There are many different specialized tools for manual digital transcription. While it is not neccesary to use specialized tools (one can also use Microsoft Word or Google Docs), knowing your options can make transcribing much less of a hassle and expand the possibilities of research using your transcriptions.
One example of an advantage of transcription software is that it offers "playing" with "typing" and that the resulting transcription is time-aligned. i.e. the start and end time of each text-fragment (a word, a couple of words, a phrase or even a paragraph) is known. This time-alignment makes it possible to search for spoken words and to generate subtitles.

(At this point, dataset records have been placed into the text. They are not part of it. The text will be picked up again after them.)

-- ==== Sys2Proof/Machine/System.lean ====
section
/-! DEFINITION. System instructions and the control registers (spec 04 R125 to R131; 01 R32 to R42). -/

namespace Sys2Proof.Machine

/-- The number of a profile (01 R32). -/
def profileCode : Profile → Nat
  | .F => 0 | .L => 1 | .K => 2 | .G => 3

/-- `chbN` (07 R218): the binding word and the level; 0 while unbound. -/
def Core.chanWord (c : Core) (n : Nat) : Word :=
  match kget c.chans n with
  | some x => BitVec.ofNat 64 (x.bind.toNat % 2 ^ 40 + x.level * 2 ^ 40)
  | none => 0#64

/-- `cpinf` of an entry (01 R42). -/
def cpInfo (e : CpEntry) : Nat :=
  e.seq + e.lvl * 2 ^ 16 + 2 ^ 19 + (if e.done then 2 ^ 20 else 0) + (if e.flt then 2 ^ 21 else 0)

/-- The value that `getc` reads (01 R32). -/
def State.control (s : State) (core : Nat) (f : Frame) (n : Nat) : Word :=
  let c := s.core core
  let num (k : Nat) : Word := BitVec.ofNat 64 k
  match n with
  | 0x00 => f.lv.fmta
  | 0x01 => f.lv.fmtb
  | 0x02 => f.lv.fmtc
  | 0x03 => f.lv.scla
  | 0x04 => f.lv.sclb
  | 0x05 => f.lv.rmode
  | 0x06 => num f.lv.srst
  | 0x07 => f.lv.fpflg
  | 0x08 => f.lv.fpen
  | 0x10 => num f.thr
  | 0x11 => num f.level
  | 0x12 => f.item
  | 0x13 => num f.acb
  | 0x14 => num f.fsb
  | 0x15 => num (if isCompute core then c.sat else f.ltag)
  | 0x16 => f.wins
  | 0x18 => num f.lv.ldc
  | 0x19 => num f.lv.stc
  | 0x1A => num f.lv.cpc
  | 0x1B => num f.lv.tlc
  | 0x1C => num c.cseq
  | 0x1D => num c.mwt
  | 0x1E => num (keyId core)
  | 0x1F => num (profileCode (profileOf core))
  | 0x28 => f.exc.ecause
  | 0x29 => f.exc.epc
  | 0x2A => f.exc.eaddr
  | 0x2B => f.exc.eseq
  | 0x2C => num c.cpsel
  | 0x2D => num ((c.cpring[c.cpsel]?.map (·.pc)).getD 0)
  | 0x2E => num ((c.cpring[c.cpsel]?.map cpInfo).getD 0)
  | n => if 0x40 ≤ n then num (c.ceil.getD (n - 0x40) 0) else c.chanWord (n - 0x20)

/-- The low bits of a word. -/
def lowBits (v : Word) (n : Nat) : Word := BitVec.ofNat 64 (v.toNat % 2 ^ n)

/-- The bits of a scale pointer that 01 R36 names. -/
def sclBits (v : Word) : Word := BitVec.ofNat 64 (v.toNat % 2 ^ 19 + field v 23 20 * 2 ^ 20)

/-- `setc` of a writable register, with the bits that the maps name (01 R33 to R42; 04 R128); a read-only one is ignored. -/
def State.setControl (s : State) (core n : Nat) (v : Word) : State :=
  let lv (g : LevelState → LevelState) : State := s.modTop core (fun f => f.modLv g)
  match n with
  | 0x00 => lv (fun l => { l with fmta := lowBits v 9 })
  | 0x01 => lv (fun l => { l with fmtb := lowBits v 9 })
  | 0x02 => lv (fun l => { l with fmtc := lowBits v 12 })
  | 0x03 => lv (fun l => { l with scla := sclBits v })
  | 0x04 => lv (fun l => { l with sclb := sclBits v })
  | 0x05 => lv (fun l => { l with rmode := lowBits v 5 })
  | 0x06 => lv (fun l => { l with srst := if v.toNat % 2 ^ 32 = 0 then 0x2545F491 else v.toNat % 2 ^ 32 })
  | 0x07 => lv (fun l => { l with fpflg := lowBits v 6 })
  | 0x08 => lv (fun l => { l with fpen := lowBits v 6 })
  | 0x1D => s.modCore core (fun c => { c with mwt := if v.toNat % 16 = 0 then 1 else v.toNat % 16 })
  | 0x2C => s.modCore core (fun c => { c with cpsel := v.toNat % 64 })
  | _ => s

/-- Whether every earlier vector bundle and job of a frame's level has completed (01 R34). -/
def State.levelQuiet (s : State) (core : Nat) (f : Frame) : Bool :=
  f.lv.vq.isEmpty && (!isCompute core || (kgetD (s.tile (tileOf core)).queues (8 * core + f.level) []).isEmpty)

/-- Whether `getc` or `setc` has to wait (01 R34, 02 R58). -/
def State.controlBusy (s : State) (c : Ctx) (n : Nat) (read : Bool) : Bool :=
  (n == 7 && read && !s.levelQuiet c.core c.f) || (n == 6 && s.srstBusy c.core c.f)

/-- R128. -/
def execGetc (w : Bundle) (s : State) : Out :=
  bundle .getc w s (fun c s =>
    let n := (immI w).toNat
    if s.controlBusy c n true then s
    else s.writeX c (fieldA w) (s.control c.core c.f n))

/-- R128, 01 R33. -/
def execSetc (w : Bundle) (s : State) : Out :=
  bundle .setc w s (fun c s =>
    let n := (immI w).toNat
    if n = 0x2C ∧ c.f.level ≠ 7 then s.exact c.core .perm 0#64
    else if s.controlBusy c n false then s
    else (s.setControl c.core n (c.f.xGet (immSourceReg w))).advance c)

/-- R126. -/
def execTrap (w : Bundle) (s : State) : Out :=
  bundle .trap w s (fun c s => s.exact c.core .trap (wordOfInt (immJ w)))
def execBrk (w : Bundle) (s : State) : Out :=
  bundle .brk w s (fun c s => s.exact c.core .brk (wordOfInt (immJ w)))

/-- R127: the handler's vector bundles complete first. -/
def execEret (w : Bundle) (s : State) : Out :=
  bundle .eret w s (fun c s =>
    if c.f.level ≠ 7 then s.exact c.core .perm 0#64
    else if !c.f.isTrapHandler then s.exact c.core .illegal 0#64
    else if !c.f.lv.vq.isEmpty then s
    else s.trapReturn c.core ((c.f.xGet 2).getLsbD 0))

/-- R129. -/
def execRdtime (w : Bundle) (s : State) : Out :=
  bundle .rdtime w s (fun c s => s.writeX c (fieldA w) (BitVec.ofNat 64 s.time))

/-- R130: it waits for the level's stores, empties the instruction cache, and lets go what the core has asked for to fetch beyond it. -/
def execFencei (w : Bundle) (s : State) : Out :=
  bundle .fencei w s (fun c s =>
    if c.f.lv.stc ≠ 0 then s else ((s.dropBuffers c.core).modCore c.core (fun k => { k with icache := [] })).advance c)

/-- R131: it stalls until a release event arrives for the core. -/
def execIdle (w : Bundle) (s : State) : Out :=
  bundle .idle w s (fun c s =>
    if c.f.idle = 2 then (s.modTop c.core (fun f => { f with idle := 0 })).advance c
    else s.modTop c.core (fun f => { f with idle := 1 }))

end Sys2Proof.Machine
end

Transcriptions made with an ordinary text editor (Notepad, Word, etc.) lack this time-alignment and the result is just text. Combining this text with forced alignment however will result in the same time-aligned transcriptions as with dedicated transcription software, which will be explored on our page on post-transcription.
Granularity
The "time resolution" of the transcription software depends on the human editor who selects short fragments (words or even phonemes) or rather long fragments (paragraph). Another often used method for the time-alignment is to place time-stamps in a fixed interval (e.g. each 30 sec or each 5 minutes).
Once the transcription is made (with a text editor with or without time-stamps or dedicated transcription software on an utterance level) a final foreced alignment will result in a more precise determination of the start- and end-times of each word and, if desired, the start- and end-times of the spoken phonemes.

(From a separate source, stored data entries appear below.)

/-- The boot (16 R427 to R429): with power good the image of slot A is accepted if it passes the checks of R428, that of slot B if only it does;
with neither, the code of slot A's failure stands in BOOTST, the host writes an image into the recovery window of function 8, and 1 written to RECGO has it
checked and taken. Failed training stops the boot in stage 3 with its code. The bytes that the third and fourth digest cover are the model's choice (log
entry 29). -/
def Sys2Proof.Claims.BootFollowsItsSteps : Prop :=
  (∀ a b (s : State) i, s.boot.stage = 0 → a = some i → imageError s.boot.fused a = 0 →
    (∃ t, exec (.powerGood a b true true) s = .next t ∧ bootedWith s t i) ∧
    (∃ t, exec (.powerGood a b false true) s = .next t ∧ t.boot.stage = 3 ∧ t.boot.err = 5 ∧ t.boot.done = s.boot.done) ∧
    (∃ t, exec (.powerGood a b true false) s = .next t ∧ t.boot.stage = 3 ∧ t.boot.err = 6 ∧ t.boot.done = s.boot.done)) ∧
  (∀ a b (s : State) i, s.boot.stage = 0 → imageError s.boot.fused a ≠ 0 → b = some i → imageError s.boot.fused b = 0 →
    ∃ t, exec (.powerGood a b true true) s = .next t ∧ bootedWith s t i) ∧
  (∀ a b d l (s : State), s.boot.stage = 0 → imageError s.boot.fused a ≠ 0 → imageError s.boot.fused b ≠ 0 →
    ∃ t, exec (.powerGood a b d l) s = .next t ∧ t.boot.stage = 1 ∧ t.boot.err = imageError s.boot.fused a ∧ t.boot.done = s.boot.done ∧ t.cores = s.cores) ∧
  (∀ (v : Word) (s : State), s.boot.stage = 1 → s.boot.err ≠ 0 →
    (∀ i, imageIn s.boot.window = some i → imageError s.boot.fused (some i) = 0 → v.getLsbD 0 = true → s.boot.dramOk = true → s.boot.linkOk = true →
      ∃ t, exec (.recgo v none) s = .next t ∧ bootedWith s t i) ∧
    ((∀ i, imageIn s.boot.window = some i → imageError s.boot.fused (some i) ≠ 0) → exec (.recgo v none) s = .next s) ∧
    (v.getLsbD 0 = false → exec (.recgo v none) s = .next s) ∧
    (∀ via, exec (.registerWrite ⟨8, via⟩ 0x0028 v) s = exec (.recgo v none) s) ∧
    (∀ off data via, off + data.length ≤ 2 ^ 25 →
      exec (.hostBar2Write ⟨8, via⟩ off data) s = .next { s with boot := { s.boot with window := memSetBytes s.boot.window off data } }) ∧
    (∀ off len via, exec (.hostBar2Read ⟨8, via⟩ off len) s = .next { s with egress := s.egress ++ [.hostReply (memGetBytes s.boot.window off len)] }) ∧
    (∀ i, (imageBytes i).length ≤ 2 ^ 25 → exec (.recgo v (some i)) s =
      exec (.recgo v none) { s with boot := { s.boot with window := memSetBytes s.boot.window 0 (imageBytes i) } })) ∧
  (∀ p (s : State), ∃ t, exec (.powerLoss p) s = .next t ∧ t.boot.stage = 0 ∧ t.boot.done = false ∧ t.boot.fused = s.boot.fused ∧
    t.boot.spares = s.boot.spares ∧ t.boot.rowRepair = s.boot.rowRepair ∧ t.boot.leaf = (if p then min (s.boot.leaf + 1) (2 ^ 20) else s.boot.leaf) ∧
    t.cores = [] ∧ t.tiles = [] ∧ t.ctxs = [] ∧ t.tenants = [] ∧ t.ops = [] ∧ t.pkg = s.pkg)

/-- Identity (16 R430, R431): a CHALLENGE, a KEY_EXCHANGE and a signed request for measurements each consume a leaf of the identity tree and are
answered with a signature; at the rate of the policy they answer Busy, and with every leaf spent UnspecifiedError; an unsigned request and
the certificate chain, which carries the identity key, consume none. A key exchange sets up a session of SPDM 1.3 with its secret. The bytes of digests and
signatures that the spec does not fix are the model's choice (log entries 3 and 29). -/
def Sys2Proof.Claims.IdentityLeavesAreConsumed : Prop :=
  (∀ fn (s : State), s.spdmUp fn = true → s.boot.spent = false → s.boot.leaf < 2 ^ 20 →
    (s.boot.signs.filter (fun t => decide (s.time < t + 3600000000000))).length < s.policy.signRate →
    (∃ t, exec (.challenge fn) s = .next t ∧ t.boot.leaf = s.boot.leaf + 1 ∧
      t.egress = s.egress ++ [.signature (leafSignature s.boot.leaf (s.digests fn))] ∧ t.cores = s.cores) ∧
    (∃ t, exec (.getMeasurements fn true) s = .next t ∧ t.boot.leaf = s.boot.leaf + 1 ∧ t.egress =
      s.egress ++ [.signature (leafSignature s.boot.leaf (s.digests fn)), .hostReply (s.digests fn)] ∧ t.cores = s.cores) ∧
    (∃ t, exec (.keyExchange fn) s = .next t ∧ t.boot.leaf = s.boot.leaf + 1 ∧
      kget t.boot.session fn = some { params := spdmParams, leaf := s.boot.leaf, secret := Config.exchangeSecret s.freeIx } ∧
      t.egress = s.egress ++ [.signature (leafSignature s.boot.leaf (s.digests fn)),
        .hostReply (beBytes (Config.exchangePoint s.freeIx).toNat 96 ++ beBytes (Config.exchangeMac s.freeIx).toNat 32)] ∧ t.cores = s.cores)) ∧
  (∀ fn (s : State), s.spdmUp fn = true → (s.boot.spent = true ∨ 2 ^ 20 ≤ s.boot.leaf) →
    exec (.challenge fn) s = .next { s with egress := s.egress ++ [.report 16 (BitVec.ofNat 64 fn)] }) ∧
  (∀ fn (s : State), s.spdmUp fn = true → s.boot.spent = false → s.boot.leaf < 2 ^ 20 →
    s.policy.signRate ≤ (s.boot.signs.filter (fun t => decide (s.time < t + 3600000000000))).length →
    exec (.challenge fn) s = .next { s with egress := s.egress ++ [.report 15 (BitVec.ofNat 64 fn)] }) ∧
  (∀ fn (s : State), s.spdmUp fn = true →
    exec (.getMeasurements fn false) s = .next { s with egress := s.egress ++ [.hostReply (s.digests fn)] } ∧
    exec (.getCertificate fn) s = .next
      { s with egress := s.egress ++ [.spdm spdmParams, .hostReply (Config.certHead ++ identityKey ++ Config.certTail)] })

/-- Power and temperature (16 R432, R433): every period the frequency step moves by one towards the cap, unless a Bedstone or Sluice die is hot;
a compute die is gated by one more level at TLIM and by one less below TLIM − 3 °C; a sample of 105 °C on a Bedstone or Sluice die
brings the step to 18, until that die has cooled below 100 °C. The caps that the host writes are clamped (R435), a read of a counter clears it (R436). -/
def Sys2Proof.Claims.PowerAndManagementRegisters : Prop :=
  (∀ watts (s : State), s.boot.done = true → (∀ d, d < 8 → (s.die d).temp < 110) →
    ∃ t, exec (.powerControlPeriod watts) s = .next t ∧ t.boot.fstep = (if s.boot.hot ≠ [] then 18
        else if s.boot.pcap < watts then min (s.boot.fstep + 1) 18 else if watts + 50 < s.boot.pcap then s.boot.fstep - 1 else s.boot.fstep) ∧
      (∀ d, d < 8 → (t.die d).gate = (if s.boot.tlim ≤ (s.die d).temp then min ((s.die d).gate + 1) 8
        else if (s.die d).temp + 3 < s.boot.tlim then (s.die d).gate - 1 else (s.die d).gate)) ∧ t.cores = s.cores ∧ t.dram = s.dram) ∧
  (∀ compute bedstone sluice (s : State), s.boot.done = true → compute.length = 8 → bedstone.length = 12 → sluice.length = 2 →
    (∀ x ∈ compute, x < 110) →
    ∃ t, exec (.temperatureSample compute bedstone sluice) s = .next t ∧ (∀ d, d < 8 → (t.die d).temp = compute.getD d 0) ∧
      (∀ i, i ∈ t.boot.hot ↔ i < 14 ∧ (105 ≤ (bedstone ++ sluice).getD i 0 ∨ i ∈ s.boot.hot ∧ 100 ≤ (bedstone ++ sluice).getD i 0)) ∧
      t.boot.fstep = (if t.boot.hot = [] then s.boot.fstep else 18) ∧ t.cores = s.cores ∧ t.dram = s.dram) ∧
  (∀ (v : Word) (s : State), s.mgmtUp = true →
    exec (.pcapWrite v) s = .next { s with boot := { s.boot with pcap := min (max (field v 11 0) 1200) 2400 } } ∧
    exec (.tlimWrite v) s = .next { s with boot := { s.boot with tlim := min (max (field v 7 0) 70) 100 } } ∧
    ∀ via, ∀ off ∈ [0x0400, 0x0408, 0x0410, 0x0418, 0x0420, 0x0428], ∃ t, exec (.counterRead ⟨8, off, via⟩) s = .next t ∧ kget t.boot.counters off = none ∧
      t.egress = s.egress ++ [.hostReply (leBytes (BitVec.ofNat 64 (kgetD s.boot.counters off 0)).toNat 8)] ∧ t.cores = s.cores ∧ t.dram = s.dram)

For Oral Historians, time-aligment on the utterance level will be "enough", but modern technolgy makes it extremely simple to automatically add a higher granularity on the time-aligned transcriptions.
Tools
Here, I will list three tools that can be used especially for transcription. The first is a transcription-centered text editor for plain transcripts, the second is a tool useful for manually transcribing on a sentence-by-sentence basis, and the third goes even deeper, making it possible to transcribe on a word-by word or phoneme basis.
oTranscribe
oTranscribe
Simple transcription - Lightweight - Easy-to-use
Free - Webbased
oTranscribe is a simple, lightweight website which eases the process of manual transcription. It combines a straight-foward text editor á la Google Docs with a simple media player that uses keyboard shortcuts for play/pause/forward/backward/etcetera. You can load your own audio and video files, or use a video from YouTube. The online tool does not store data on their own servers, but uses your own browser storage. This is good for privacy, but bad for reliability: back-up your transcription every 10 minutes or so!
Subtitle Edit
Subtitle Edit
Subtitle editor - Timed transcription (sentences) - Open source
Free - Installer (Windows only)
https://www.nikse.dk/subtitleedit/
Subtitle Edit was not created as a transcription tool, as the name implies. However, as subtitle files are a great way to store perfectly timed transcriptions, and Subtitle Edit is a very customizable and powerful Subtitle editor, the tool can be used to create transcriptions that are perfectly timed on a sentence-by-sentence basis. Also, one can choose to export ASR results as subtitle files, which makes Subtitle Edit a great tool for editing and correcting these ASR results.
ELAN
ELAN
Linguistic Annotator - Timed transcription (words) - Open source
Free - Installer (Windows, Mac, Linux)
https://archive.mpi.nl/tla/elan
Like Subtitle Edit, ELAN was not developed with (just) transcription in mind. It was created as a more general linguistic annotation tool. These annotations can be anything the user wants: these could be codes, key moments, memos, and also transcriptions. Transcribing with ELAN is a lot of work compared to classic transcription, but the biggest benefit of using ELAN is that it is possible to transcribe on a word-by-word basis, and even timing for specific phonemes. It also allows for multi-layer transcription: you can create different 'tiers' for different speakers.